Гений должен гибнуть – за дело.
С «Одой», вернее, ее рецепцией, сразу было что-то обнадеживающее не то. Удивительная судьба этой вещи, могущей быть уничтоженной навеки с куда большей вероятностью, чем все прочие вещи этого периода. И не усилиями НКВД, конечно, а колебаниями вдовы – не истребить ли текст, порочащий светлый образ Мандельштама как непреклонного ненавистника режима? Ладно, слава Богу, было решено не истребить, так опорочить. Именно от Н.Я. Мандельштам идет традиция представлять «Оду» как минутное заблуждение, простительную слабость гения. При этом, как мы помним, такой обструкции подвергся именно этот текст (а другие, условно говоря «просталинские» стихи, не вполне понятно почему, объявлены искренними). Ну, то есть, «головою повинной тяжел» это он от души, а «лес человечества идет за ним, густея» – в минуту душевного упадка.
Были, впрочем, попытки доказать, что в «Оде» скрыта хитрая издевка над героем (которую консультант НКВД, видите ли, не разглядел, а эти – запросто). Про намеки на дрогнувший рассудок поэта уж и говорить не хочется – но были, были и они. Все это в устах современных доброжелателей – оскорбительно и комично. (Историю вопроса см. в легендарной книжке М.Л. Гаспарова, уже перед названием которой хочется снять шляпу – «Мандельштам. Гражданская лирика 1937 года». То есть, абсолютно справедливо и новаторски в один – и тоже правильный – ряд ставится и «хорошие» «Стихи о неизвестном солдате» и «плохая» «Ода»).
А что, если «Ода» произвела на Сталина такое впечатление, что он поспешил разделаться с автором, а потом вздохнул с облегчением – уничтожена несомненная угроза.
Мандельштам создает в «Оде», написанной, конечно же, предельно искренне, самого идеального, самого мощного и высокого героя в своей поэзии.

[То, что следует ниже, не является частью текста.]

-- ==== Sys2Proof/Machine/Host.lean ====
section
/-! DEFINITION. The host's and the platform's moves: register, IBUF and OBUF accesses (spec/10_state.md,
spec/20_memory.md), accepting a command (spec/60_exceptions.md R241) and the two resets (spec/70_reset_and_hazards.md). -/

namespace Sys2Proof

/-! ### Registers and spaces -/

/-- The registers that read as an unspecified value while BUSY (R63). -/
def Reg.unstable : Reg → Bool
  | .cur | .outIdx | .prev | .resultLo | .resultHi | .errOff | .consumed => true
  | .config | .ctrl | .cmd | .status | .inLen | .count | .bw | .reserved => false

/-- The registers whose write while BUSY is lost and sets OVR (R234). -/
def Reg.guarded : Reg → Bool
  | .cmd | .cur | .inLen | .count | .outIdx | .prev | .bw | .status => true
  | .config | .ctrl | .resultLo | .resultHi | .errOff | .consumed | .reserved => false

/-- Where a space begins (R72). -/
def Space.base (p : Params) : Space → Nat
  | .reg => p.regBase
  | .ibuf => p.ibufBase
  | .obuf => p.obufBase

/-- The access widths and alignment R60 and R78 allow. A register's alignment is that of its offset: REG_BASE may be
any address (R8). Log 9. -/
def Space.allows (p : Params) (sp : Space) (addr width : Nat) : Bool :=
  match sp with
  | .reg => decide (width = 4) && decide (addr % 4 = p.regBase % 4)
  | .ibuf => decide (width = 1)
  | .obuf => decide (width = 4)

/-- How many addresses a space has (R70–R72). -/
def Space.size (p : Params) : Space → Nat
  | .reg => 256
  | .ibuf => p.inCap
  | .obuf => p.outCap

/-! ### The host's statements (R119) -/

/-- The byte offset of a register (R33); `reserved` stands for the first reserved offset. -/
def Reg.offset : Reg → Nat
  | .config => 0x00
  | .ctrl => 0x04
  | .cmd => 0x08
  | .status => 0x0C
  | .cur => 0x10
  | .inLen => 0x14
  | .count => 0x18
  | .outIdx => 0x1C
  | .prev => 0x20
  | .bw => 0x24
  | .resultLo => 0x28
  | .resultHi => 0x2C
  | .errOff => 0x30
  | .consumed => 0x34
  | .reserved => 0x38

/-- `wr REG, V`, at REG_BASE + offset (R33). -/
def HostOp.wr (p : Params) (r : Reg) (v : Word) : HostOp := .write .reg (p.regBase + r.offset) 4 v

/-- `rd REG`, at REG_BASE + offset (R33). -/
def HostOp.rd (p : Params) (r : Reg) : HostOp := .read .reg (p.regBase + r.offset) 4

/-- `ib[A] = bytes …`. -/
def HostOp.ib (p : Params) (a : Nat) : List Byte → List HostOp
  | [] => []
  | x :: xs => .write .ibuf (p.ibufBase + a) 1 (x.setWidth 32) :: HostOp.ib p (a + 1) xs

/-- `ob[K] = V`. -/
def HostOp.ob (p : Params) (k : Nat) (v : Word) : HostOp := .write .obuf (p.obufBase + k) 4 v

/-- `cmd OP [il]`. -/
def HostOp.cmd (p : Params) (i : Instr) : HostOp := .wr p .cmd (encode i)

/-- `clr`: clear DONE, ERR and OVR. -/
def HostOp.clr (p : Params) : HostOp := .wr p .status 0x0000000E

/-- `run OP [il]`. -/
def HostOp.run (p : Params) (i : Instr) : List HostOp := [.cmd p i, .wait]

end Sys2Proof

namespace Sys2Proof.Machine

/-! ### Accepting a command -/

/-- The command-local state a command starts with when it proceeds item by item (R32, R52): none for a command with no
stream item, and none where a check before the stream fails or nothing is to be decoded. -/
def State.startRun (s : State) (w : Word) : Option Run :=
  match decodeCmd w with
  | .baseval _ => if s.checkInLen = .ok () then some ⟨s.cur.toNat, 0, [], 0, false, .scalarBaseval⟩ else none
  | .vb _ => if s.checkInLen = .ok () then some ⟨s.cur.toNat, 0, [], 0, false, .scalarVb⟩ else none
  | .block => if s.blockChecks = .ok () then some ⟨s.cur.toNat, s.prev, [], s.count.toNat, false, .header⟩ else none
  | .blockIl => if s.blockChecks = .ok () then some ⟨s.cur.toNat, s.prev, [], s.count.toNat, true, .header⟩ else none
  | .seq =>
    if s.seqChecks = .ok () ∧ s.count.toNat ≠ 0 then some ⟨s.cur.toNat, 0, [], s.count.toNat, false, .seed⟩ else none
  | .seqIl =>
    if s.seqChecks = .ok () ∧ s.count.toNat ≠ 0 then some ⟨s.cur.toNat, 0, [], s.count.toNat, true, .seed⟩ else none
  | .ldle _ | .unpack _ | .unpackIl _ | .scan _ | .illegalOp0 _ | .illegalOp9 _ | .illegalOpAB _ _
    | .illegalOpCF _ _ => none
  | .illegalRsv5 _ _ | .illegalRsv6 _ _ | .illegalRsv7 _ _ | .illegalRsv8 _ _ | .illegalRsv9 _ _
    | .illegalRsv10 _ _ | .illegalRsv11 _ _ | .illegalRsv12 _ _ | .illegalRsv13 _ _
    | .illegalRsv14 _ _ | .illegalRsv15 _ _ | .illegalRsv16 _ _ | .illegalRsv17 _ _
    | .illegalRsv18 _ _ | .illegalRsv19 _ _ | .illegalRsv20 _ _ | .illegalRsv21 _ _
    | .illegalRsv22 _ _ | .illegalRsv23 _ _ | .illegalRsv24 _ _ | .illegalRsv25 _ _
    | .illegalRsv26 _ _ | .illegalRsv27 _ _ | .illegalRsv28 _ _ | .illegalRsv29 _ _
    | .illegalRsv30 _ _ | .illegalRsv31 _ => none
  | .for_ _ | .for32 | .pforVb _ | .pforVb32 | .pforBitmap _ | .pforBitmap32 | .constant _
    | .constant32 => none
  | .forIl _ | .forIl32 | .pforVbIl _ | .pforVbIl32 | .pforBitmapIl _ | .pforBitmapIl32 => none
  | .badWidth _ _ | .bexc _ | .bexc32 | .badWidthExc _ | .baseval1 _ | .baseval2 _ | .baseval3 _
    | .basevalRsv _ | .vb1 _ | .vb2 _ | .vb3 _ | .vb4 | .vb5 | .vbRsv _ | .excEsc | .excVb _ => none

/-- The engine takes the word `w` (R241): BUSY, DONE, ERR and ERRCODE cleared, OVR kept. It acts after `left` steps. -/
def State.beginCommand (s : State) (w : Word) (left : Nat) (run : Option Run) : State :=
  { s.flagsOnAccept with engine := .busy w left run }

/-- A CMD write accepted in the IDLE phase (R241): the latency and the granularity are free (log 1, log 2). -/
def State.accept (s : State) (w : Word) : State :=
  { s.beginCommand w (Config.latency s.draws) (if Config.itemwise s.draws then s.startRun w else none) with
    draws := s.draws + 1 }

/-! ### Resets -/

/-- Soft reset (R252), in either phase; the write set of an aborted command takes any value (R253, log 8). -/
def State.softReset (s : State) : State :=
  let t := s.scramble s.runningWriteSet
  { State.reset with
    params := t.params
    ibuf := t.ibuf
    obuf := t.obuf
    draws := t.draws
    hostQ := t.hostQ
    readData := t.readData }

/-- Power-on reset (R251): IBUF and OBUF hold no value. -/
def State.powerOn (s : State) : State :=
  { State.reset with
    params := s.params
    draws := s.draws
    hostQ := s.hostQ
    readData := s.readData }

/-! ### Registers -/

/-- The register at a byte offset of REG (R33, R58). -/
def regAt (off : Nat) : Reg :=
  match off / 4 with
  | 0 => .config
  | 1 => .ctrl
  | 2 => .cmd
  | 3 => .status
  | 4 => .cur
  | 5 => .inLen
  | 6 => .count
  | 7 => .outIdx
  | 8 => .prev
  | 9 => .bw
  | 10 => .resultLo
  | 11 => .resultHi
  | 12 => .errOff
  | 13 => .consumed
  | _ => .reserved

/-- What a register reads as while IDLE (R33–R51, R58, R59). -/
def State.regValue (s : State) : Reg → Word
  | .config => s.configWord
  | .ctrl => s.ctrlWord
  | .cmd => 0
  | .status => s.statusWord
  | .cur => s.cur
  | .inLen => s.inLen
  | .count => s.count
  | .outIdx => s.outIdx
  | .prev => s.prev
  | .bw => s.bw.setWidth 32
  | .resultLo => s.resultLo
  | .resultHi => s.resultHi
  | .errOff => s.errOff
  | .consumed => s.consumed
  | .reserved => 0

/-- A read returns `v`; no read has another effect (R80). -/
def State.answer (s : State) (v : Word) : State := { s with readData := some v }

/-- A read returns any word. -/
def State.answerFree (s : State) : State :=
  { s with readData := some (Config.freeWord s.draws), draws := s.draws + 1 }

/-- A host read of a register (R63, R80). -/
def State.readReg (s : State) (r : Reg) : State :=
  if s.busy && r.unstable then s.answerFree else s.answer (s.regValue r)

/-- A CTRL write (R35), in either phase: SRST resets whatever else the write carries (R252). -/
def State.writeCtrl (s : State) (v : Word) : State :=
  if v.getLsbD 1 then s.softReset else { s with ie := v.getLsbD 0 }

/-- A host write lost while BUSY (R234). -/
def State.overrun (s : State) : State := { s with ovr := true }

/-- A host write of a register in the IDLE phase (R33–R51). -/
def State.writeRegIdle (s : State) (r : Reg) (v : Word) : State :=
  match r with
  | .ctrl => s.writeCtrl v
  | .cmd => s.accept v
  | .status => s.clearStatus v
  | .cur => { s with cur := v }
  | .inLen => { s with inLen := v }
  | .count => { s with count := v }
  | .outIdx => { s with outIdx := v }
  | .prev => { s with prev := v }
  | .bw => { s with bw := v.setWidth 6 }
  | .config | .resultLo | .resultHi | .errOff | .consumed | .reserved => s

/-- A host write of a register (R234, R241). -/
def State.writeReg (s : State) (r : Reg) (v : Word) : State :=
  if s.busy && r.guarded then s.overrun else s.writeRegIdle r v

/-! ### IBUF and OBUF -/

/-- A host read of an IBUF byte (R91); one never written reads as any value (R62, log 11). -/
def State.readIbuf (s : State) (a : Nat) : State :=
  match s.ibuf.read a with
  | some x => s.answer (x.setWidth 32)
  | none => { s with readData := some ((Config.freeByte s.draws).setWidth 32), draws := s.draws + 1 }

/-- A host read of an OBUF word: any value while BUSY (R91), or where none was written (R62, log 11). -/
def State.readObuf (s : State) (k : Nat) : State :=
  if s.busy then s.answerFree
  else
    match s.obuf.read k with
    | some w => s.answer w
    | none => s.answerFree

/-- A host write of an IBUF byte (R70, R91). -/
def State.writeIbuf (s : State) (a : Nat) (x : Byte) : State :=
  if s.busy then s.overrun else { s with ibuf := s.ibuf.write a x }

/-- A host write of an OBUF word (R71, R91). -/
def State.writeObuf (s : State) (k : Nat) (w : Word) : State :=
  if s.busy then s.overrun else { s with obuf := s.obuf.write k w }

/-! ### One move -/

/-- A host access: refused in a width or alignment not allowed, a fault outside the space, else `access` of its place
in the space, counted from the base (R72, log 9). -/
def State.hostAccess (s : State) (sp : Space) (addr width : Nat) (access : Nat → State) :
    Host.Outcome State Fault Refusal :=
  if sp.allows s.params addr width then
    if sp.base s.params ≤ addr ∧ addr < sp.base s.params + sp.size s.params then
      .next (access (addr - sp.base s.params))
    else .fault (.noSuchAddress sp addr)
  else .refused (.busError sp addr width)

/-- A host read by space, at its place `a` there. -/
def State.hostRead (s : State) (sp : Space) (a : Nat) : State :=
  match sp with
  | .reg => s.readReg (regAt a)
  | .ibuf => s.readIbuf a
  | .obuf => s.readObuf a

/-- A host write by space, at its place `a` there. -/
def State.hostWrite (s : State) (sp : Space) (a : Nat) (v : Word) : State :=
  match sp with
  | .reg => s.writeReg (regAt a) v
  | .ibuf => s.writeIbuf a (v.setWidth 8)
  | .obuf => s.writeObuf a v

/-- One step of the time a BUSY engine leaves to the host (log 2). -/
def State.tick (s : State) : State :=
  match s.engine with
  | .idle => s
  | .busy w left run => { s with engine := .busy w (left - 1) run }

/-- The host's move `op`; `s` no longer lists it (R84). A `wait` that has to go on stays at the head of the list. -/
def State.hostMove (s : State) (op : HostOp) : Host.Outcome State Fault Refusal :=
  match op with
  | .read sp addr width => s.hostAccess sp addr width (s.hostRead sp)
  | .write sp addr width v => s.hostAccess sp addr width fun a => s.hostWrite sp a v
  | .wait =>
    if s.done then .next (s.readReg .status)
    else .next { s.readReg .status with hostQ := .wait :: s.hostQ }
  | .waitIrq => if s.irq then .next s else .next { s with hostQ := .waitIrq :: s.hostQ }
  | .powerOn => .next s.powerOn

/-- The host's turn: its next move if it has one. With none, an IDLE engine runs nothing (R254). -/
def State.hostTurn (s : State) : Host.Outcome State Fault Refusal :=
  match s.hostQ with
  | [] => .next s.tick
  | op :: rest => { s.tick with hostQ := rest }.hostMove op

end Sys2Proof.Machine
end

Глупо считать этого героя абсолютно посторонним, исключительно политически или жизненно мотивированным. Страсть слишком неподдельна. Возможно, лирик, всегда писавший о себе, развивает, разгоняет до этой титанической фигуры тоже СЕБЯ. (На значимое совпадение имен внимание исследователей уже обращалось). Но получившийся герой эпоса, конечно, совсем не О.Э. Мандельштам. И – вовсе не политический деятель по имени И.В. Сталин.
Сталин в мандельштамовской оде слишком хорош в сравнении с оригиналом. Собственно, это не к генсеку Политбюро, а к нему, своему герою, Мандельштам хотел попасть, разорвав разделяющие их тенета, «головою повинной тяжел»; это у него «имя громовое», которое воистину «будит жизнь». К нему – может быть, и к самому себе. Он-то достоин управлять полумиром, быть живым богом (языческого, впрочем, пантеона). А рябой равнинный горец – дудки-с.
Это не обычное одическое преувеличение. Это полный отрыв образа от оригинала. И образ – куда как мощнее, привлекательнее и убедительнее.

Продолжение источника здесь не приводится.